theorem Plays.succ {inc n m : Nat} {c : Channel} (hc : c.dacnt ≠ 0) (h : Plays inc n (directStep inc c) m) :
    Plays inc (n + 1) c (m + 1) := by
  obtain ⟨hle, hplays, hend⟩ := h
  refine ⟨Nat.succ_le_succ hle, fun p hp => ?_, fun hlt => hend (Nat.lt_of_succ_lt_succ hlt)⟩
  cases p with
  | zero => exact hc
  | succ p => exact hplays p (Nat.lt_of_succ_lt_succ hp)

/-- The player is a loop over the samples it plays, then silence. -/
theorem playLoop_eq_sampleLoop (t : TickValues) (v : ChannelValues) (n : Nat) (c : Channel) :
    ∃ m, Plays v.incDa n c m ∧ playLoop t v n c.queueSlot c =
      ((sampleLoop (directSample t v) m c).1, (sampleLoop (directSample t v) m c).2 ++ silence t (n - m)) := by
  induction n generalizing c with
  | zero => exact ⟨0, ⟨le_rfl, by simp, by simp⟩, by simp [playLoop_zero, sampleLoop_zero, silence]⟩
  | succ n ih =>
    by_cases hc : c.dacnt = 0
    · refine ⟨0, ⟨Nat.zero_le _, by simp, fun _ => hc⟩, ?_⟩
      rw [playLoop_empty t v _ _ hc]
      rfl
    · obtain ⟨m, hm, heq⟩ := ih (directStep v.incDa c)
      refine ⟨m + 1, hm.succ hc, ?_⟩
      rw [playLoop_succ_directSample t v n hc, heq, sampleLoop_succ, List.append_assoc, Nat.add_sub_add_right]
      rfl

/-- A sample played writes the direct-audio phase and the count, and no other element (rule R105). -/
theorem directStep_iterate_frame (inc p : Nat) (c : Channel) :
    ∃ phase count, (directStep inc)^[p] c = { c with daphase := phase, dacnt := count } := by
  refine Function.Iterate.rec (fun d : Channel => ∃ phase count, d = { c with daphase := phase, dacnt := count })
    ⟨c.daphase, c.dacnt, rfl⟩ ?_ p
  rintro _ ⟨phase, count, rfl⟩
  exact ⟨_, _, directStep_eq _ _⟩

theorem directStep_iterate_daphase (inc p : Nat) {c : Channel} (h : c.daphase.toNat < 2 ^ 26) :
    ((directStep inc)^[p] c).daphase.toNat = (c.daphase.toNat + p * inc) % 2 ^ 26 := by
  refine iterate_phase (phase := fun c : Channel => c.daphase.toNat) (fun c => ?_) h p
  rw [directStep_eq]
  exact directPhaseAfter_toNat inc c.daphase

theorem directStep_iterate_queueSlot (inc p : Nat) {c : Channel} (h : c.daphase.toNat < 2 ^ 26) :
    ((directStep inc)^[p] c).queueSlot.toNat = slotAfter c.daphase.toNat inc p := by
  rw [queueSlot_toNat, directStep_iterate_daphase inc p h, slotAfter]
  omega

/-! ### The count against the slots crossed (rule R134) -/

theorem slotsCrossed_succ (phase inc p : Nat) :
    slotsCrossed phase inc (p + 1) =
      slotsCrossed phase inc p + if slotAfter phase inc (p + 1) = slotAfter phase inc p then 0 else 1 := by
  rw [slotsCrossed, slotsCrossed, List.range_succ, List.filter_append, List.length_append]
  split <;> simp [*]

/-- An advance costs one of the count exactly where it changes the slot. -/
theorem directStep_dacnt {inc : Nat} {c : Channel} (h : c.dacnt ≠ 0) :
    (directStep inc c).dacnt.toNat + (if (directStep inc c).queueSlot.toNat = c.queueSlot.toNat then 0 else 1) =
      c.dacnt.toNat := by
  simp only [directStep_queueSlot, ← BitVec.toNat_eq]
  rw [directStep_eq]
  dsimp only
  split
  · rfl
  · bv_omega

theorem dacnt_add_slotsCrossed {inc m : Nat} {c : Channel} (hphase : c.daphase.toNat < 2 ^ 26)
    (hplays : ∀ p < m, ((directStep inc)^[p] c).dacnt ≠ 0) :
    ((directStep inc)^[m] c).dacnt.toNat + slotsCrossed c.daphase.toNat inc m = c.dacnt.toNat := by
  induction m with
  | zero => rfl
  | succ m ih =>
    have hstep := directStep_dacnt (inc := inc) (hplays m m.lt_succ_self)
    rw [← Function.iterate_succ_apply' (directStep inc), directStep_iterate_queueSlot inc _ hphase,
      directStep_iterate_queueSlot inc _ hphase] at hstep
    rw [slotsCrossed_succ, add_comm (slotsCrossed _ _ _), ← add_assoc, hstep]
    exact ih fun p hp => hplays p (Nat.lt_succ_of_lt hp)

/-- Where no advance can cross two slots, the advances that change the slot are the slots crossed (rule R262). -/
theorem slotsCrossed_of_le {inc : Nat} (hinc : inc ≤ 65536) (phase p : Nat) :
    slotsCrossed phase inc p + phase / 2 ^ 16 = (phase + p * inc) / 2 ^ 16 := by
  induction p with
  | zero => simp [slotsCrossed]
  | succ p ih =>
    rw [slotsCrossed_succ, slotAfter, slotAfter, Nat.succ_mul, ← add_assoc phase]
    split <;> omega

/-- What a play of `m` samples says of the count: above 0 before each of them, and fallen by the advances that change
the slot. -/
theorem Plays.count {inc n m : Nat} {c : Channel} (h : Plays inc n c m) (hphase : c.daphase.toNat < 2 ^ 26) :
    (∀ p < m, slotsCrossed c.daphase.toNat inc p < c.dacnt.toNat)
      ∧ ((directStep inc)^[m] c).dacnt.toNat + slotsCrossed c.daphase.toNat inc m = c.dacnt.toNat := by
  obtain ⟨-, hplays, -⟩ := h
  refine ⟨fun p hp => ?_, dacnt_add_slotsCrossed hphase hplays⟩
  have hne := hplays p hp
  have hcount := dacnt_add_slotsCrossed hphase fun q hq => hplays q (hq.trans hp)
  bv_omega

theorem voice_incDa (s : State) (n : Nat) (ch : Chan) :
    (s.voice n ch).incDa = s.cfg.clock / s.chip.rate.toNat * 2 ^ 16 % 2 ^ 32 / s.cfg.daDivisor :=
  incDa_eq _ _

/-- A channel that plays direct audio at a period above 0, over a tick: the channel after the tick and the cells of the
tick. -/
theorem directAudio_tick {n : BitVec 24} {s t : State} {ch : Chan} (hready : s.tickReady n)
    (hexec : exec (.tick n) s = .next t) (hsel : selectGenerator ch (s.chip.chan ch) = .directAudio)
    (hperiod : 0 < (s.chip.chan ch).freqHi.toNat % 16 * 256 + (s.chip.chan ch).freqLo.toNat) :
    ∃ m, Plays (s.voice n.toNat ch).incDa n.toNat (s.chip.chan ch) m
      ∧ t.chip.chan ch = (directStep (s.voice n.toNat ch).incDa)^[m] (s.chip.chan ch)
      ∧ s.channelCells n.toNat ch =
        (sampleLoop (directSample (s.valuesAt n.toNat) (s.voice n.toNat ch)) m (s.chip.chan ch)).2
          ++ silence (s.valuesAt n.toNat) (n.toNat - m) := by
  rw [← period_eq] at hperiod
  obtain ⟨m, hm, heq⟩ :=
    playLoop_eq_sampleLoop (s.valuesAt n.toNat) (s.voice n.toNat ch) n.toNat (s.chip.chan ch)
  have hrun : runGenerator (s.valuesAt n.toNat) (s.voice n.toNat ch) (s.chip.chan ch) = _ :=
    (runGenerator_of_directAudio hsel _ _).trans ((if_neg hperiod.ne').trans heq)
  refine ⟨m, hm, ?_, congrArg Prod.snd hrun⟩
  rw [chan_of_exec_tick hready hexec, hrun]
  exact sampleLoop_fst _ _ _
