-- ==== Sys2Proof/Machine/FixDecoder.lean ====
section
/-!
DEFINITION. The fixed-width FrameProtocolDecoder (41_fixed_decoder.md) and the meaning of `FIX_RX`.
-/
namespace Sys2Proof.Machine

/-- `receive(byte)` of the fixed-width decoder (41_fixed_decoder.md R131): the decoder after one byte,
and what it reports. -/
def FixDecoder.receive (p : Params) (byte : Byte) (d : FixDecoder) : FixDecoder × RxResult :=
  match d.st with
  | .idle => if byte = p.fxMagic1 then ({ d with st := .sawM1 }, .quiet) else (d, .quiet)
  | .sawM1 =>
    if byte = p.fxMagic2 then ({ d with st := .sawM2 }, .quiet)
    else ({ d with st := .idle }, .framingError)
  | .sawM2 => ({ st := .acc0, acc := zext32 byte }, .quiet)
  | .acc0 => ({ st := .acc1, acc := placeByte d.acc 1 byte }, .quiet)
  | .acc1 => ({ st := .acc2, acc := placeByte d.acc 2 byte }, .quiet)
  | .acc2 => ({ st := .idle, acc := placeByte d.acc 3 byte }, .value (placeByte d.acc 3 byte))

/-- `FIX_RX byte` (41_fixed_decoder.md R131). -/
def execFixRx (byte : Byte) (s : State) : Host.Outcome State Fault Refusal :=
  let r := s.fx.receive Config.hardware byte
  .next { s with fx := r.1, resp := (Response.accepted 0x3#4).report r.2 }

end Sys2Proof.Machine
end

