-- ==== Sys2Proof/Machine/Codes.lean ====
section
/-!
DEFINITION. The binary codes of the three state registers (10_state.md R23, R30, R32;
92_eei_decisions.md D31), and what a hardware register that holds an unreachable code acts as
(10_state.md R43). No port shows a code, and no command produces an unreachable one.
-/
namespace Sys2Proof.Machine

/-- `enc_phase` (10_state.md R23). -/
def phaseCode : Phase → BitVec 3
  | .idle => 0#3
  | .preMark => 1#3
  | .preGap => 2#3
  | .bitMark => 3#3
  | .bitGap => 4#3
  | .trlMark => 5#3
  | .trlGap => 6#3

/-- The phase a code names; none for the unreachable code 7 (10_state.md R23). -/
def phaseOfCode (c : BitVec 3) : Option Phase :=
  match c.toNat with
  | 0 => some .idle
  | 1 => some .preMark
  | 2 => some .preGap
  | 3 => some .bitMark
  | 4 => some .bitGap
  | 5 => some .trlMark
  | 6 => some .trlGap
  | _ => none

/-- `fx_state` (10_state.md R30). -/
def fxCode : FxState → BitVec 3
  | .idle => 0#3
  | .sawM1 => 1#3
  | .sawM2 => 2#3
  | .acc0 => 3#3
  | .acc1 => 4#3
  | .acc2 => 5#3

/-- The fixed-width decoder state a code names; none for the unreachable codes 6 and 7
(10_state.md R30). -/
def fxOfCode (c : BitVec 3) : Option FxState :=
  match c.toNat with
  | 0 => some .idle
  | 1 => some .sawM1
  | 2 => some .sawM2
  | 3 => some .acc0
  | 4 => some .acc1
  | 5 => some .acc2
  | _ => none

/-- `ct_state` (10_state.md R32). -/
def ctCode : CtState → BitVec 2
  | .begin => 0#2
  | .magicSeen => 1#2
  | .receiving => 2#2

/-- The continuation decoder state a code names; none for the unreachable code 3 (10_state.md R32). -/
def ctOfCode (c : BitVec 2) : Option CtState :=
  match c.toNat with
  | 0 => some .begin
  | 1 => some .magicSeen
  | 2 => some .receiving
  | _ => none

/-- The encoder whose `enc_phase` register holds the code `c` and whose other registers are those of
`e`: with an unreachable code it acts as if every register of the unit held its reset value
(10_state.md R43). -/
def Encoder.ofCode {p : Params} (c : BitVec 3) (e : Encoder p) : Encoder p :=
  match phaseOfCode c with
  | some ph => { e with phase := ph }
  | none => Encoder.reset p

/-- The same for the fixed-width decoder (10_state.md R43). -/
def FixDecoder.ofCode (c : BitVec 3) (d : FixDecoder) : FixDecoder :=
  match fxOfCode c with
  | some st => { d with st := st }
  | none => FixDecoder.reset

/-- The same for the continuation decoder (10_state.md R43). -/
def ContDecoder.ofCode (c : BitVec 2) (d : ContDecoder) : ContDecoder :=
  match ctOfCode c with
  | some st => { d with st := st }
  | none => ContDecoder.reset

/-- The state of a block whose three state registers hold these codes (10_state.md R43). -/
def State.ofCodes (encCode fxC : BitVec 3) (ctC : BitVec 2) (s : State) : State :=
  { s with enc := s.enc.ofCode encCode, fx := s.fx.ofCode fxC, ct := s.ct.ofCode ctC }

end Sys2Proof.Machine
end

= = = =

▶ [Your task]: Could you retype exactly the lines from the first one of the records through the line containing "phase count, (directStep", both included, and nothing more?

▶ [Exercise output]:
theorem Plays.succ {inc n m : Nat} {c : Channel} (hc : c.dacnt ≠ 0) (h : Plays inc n (directStep inc c) m) :
    Plays inc (n + 1) c (m + 1) := by
  obtain ⟨hle, hplays, hend⟩ := h
  refine ⟨Nat.succ_le_succ hle, fun p hp => ?_, fun hlt => hend (Nat.lt_of_succ_lt_succ hlt)⟩
  cases p with
  | zero => exact hc
  | succ p => exact hplays p (Nat.lt_of_succ_lt_succ hp)

/-- The player is a loop over the samples it plays, then silence. -/
theorem playLoop_eq_sampleLoop (t : TickValues) (v : ChannelValues) (n : Nat) (c : Channel) :
    ∃ m, Plays v.incDa n c m ∧ playLoop t v n c.queueSlot c =
      ((sampleLoop (directSample t v) m c).1, (sampleLoop (directSample t v) m c).2 ++ silence t (n - m)) := by
  induction n generalizing c with
  | zero => exact ⟨0, ⟨le_rfl, by simp, by simp⟩, by simp [playLoop_zero, sampleLoop_zero, silence]⟩
  | succ n ih =>
    by_cases hc : c.dacnt = 0
    · refine ⟨0, ⟨Nat.zero_le _, by simp, fun _ => hc⟩, ?_⟩
      rw [playLoop_empty t v _ _ hc]
      rfl
    · obtain ⟨m, hm, heq⟩ := ih (directStep v.incDa c)
      refine ⟨m + 1, hm.succ hc, ?_⟩
      rw [playLoop_succ_directSample t v n hc, heq, sampleLoop_succ, List.append_assoc, Nat.add_sub_add_right]
      rfl

/-- A sample played writes the direct-audio phase and the count, and no other element (rule R105). -/
theorem directStep_iterate_frame (inc p : Nat) (c : Channel) :
    ∃ phase count, (directStep inc)^[p] c = { c with daphase := phase, dacnt := count } := by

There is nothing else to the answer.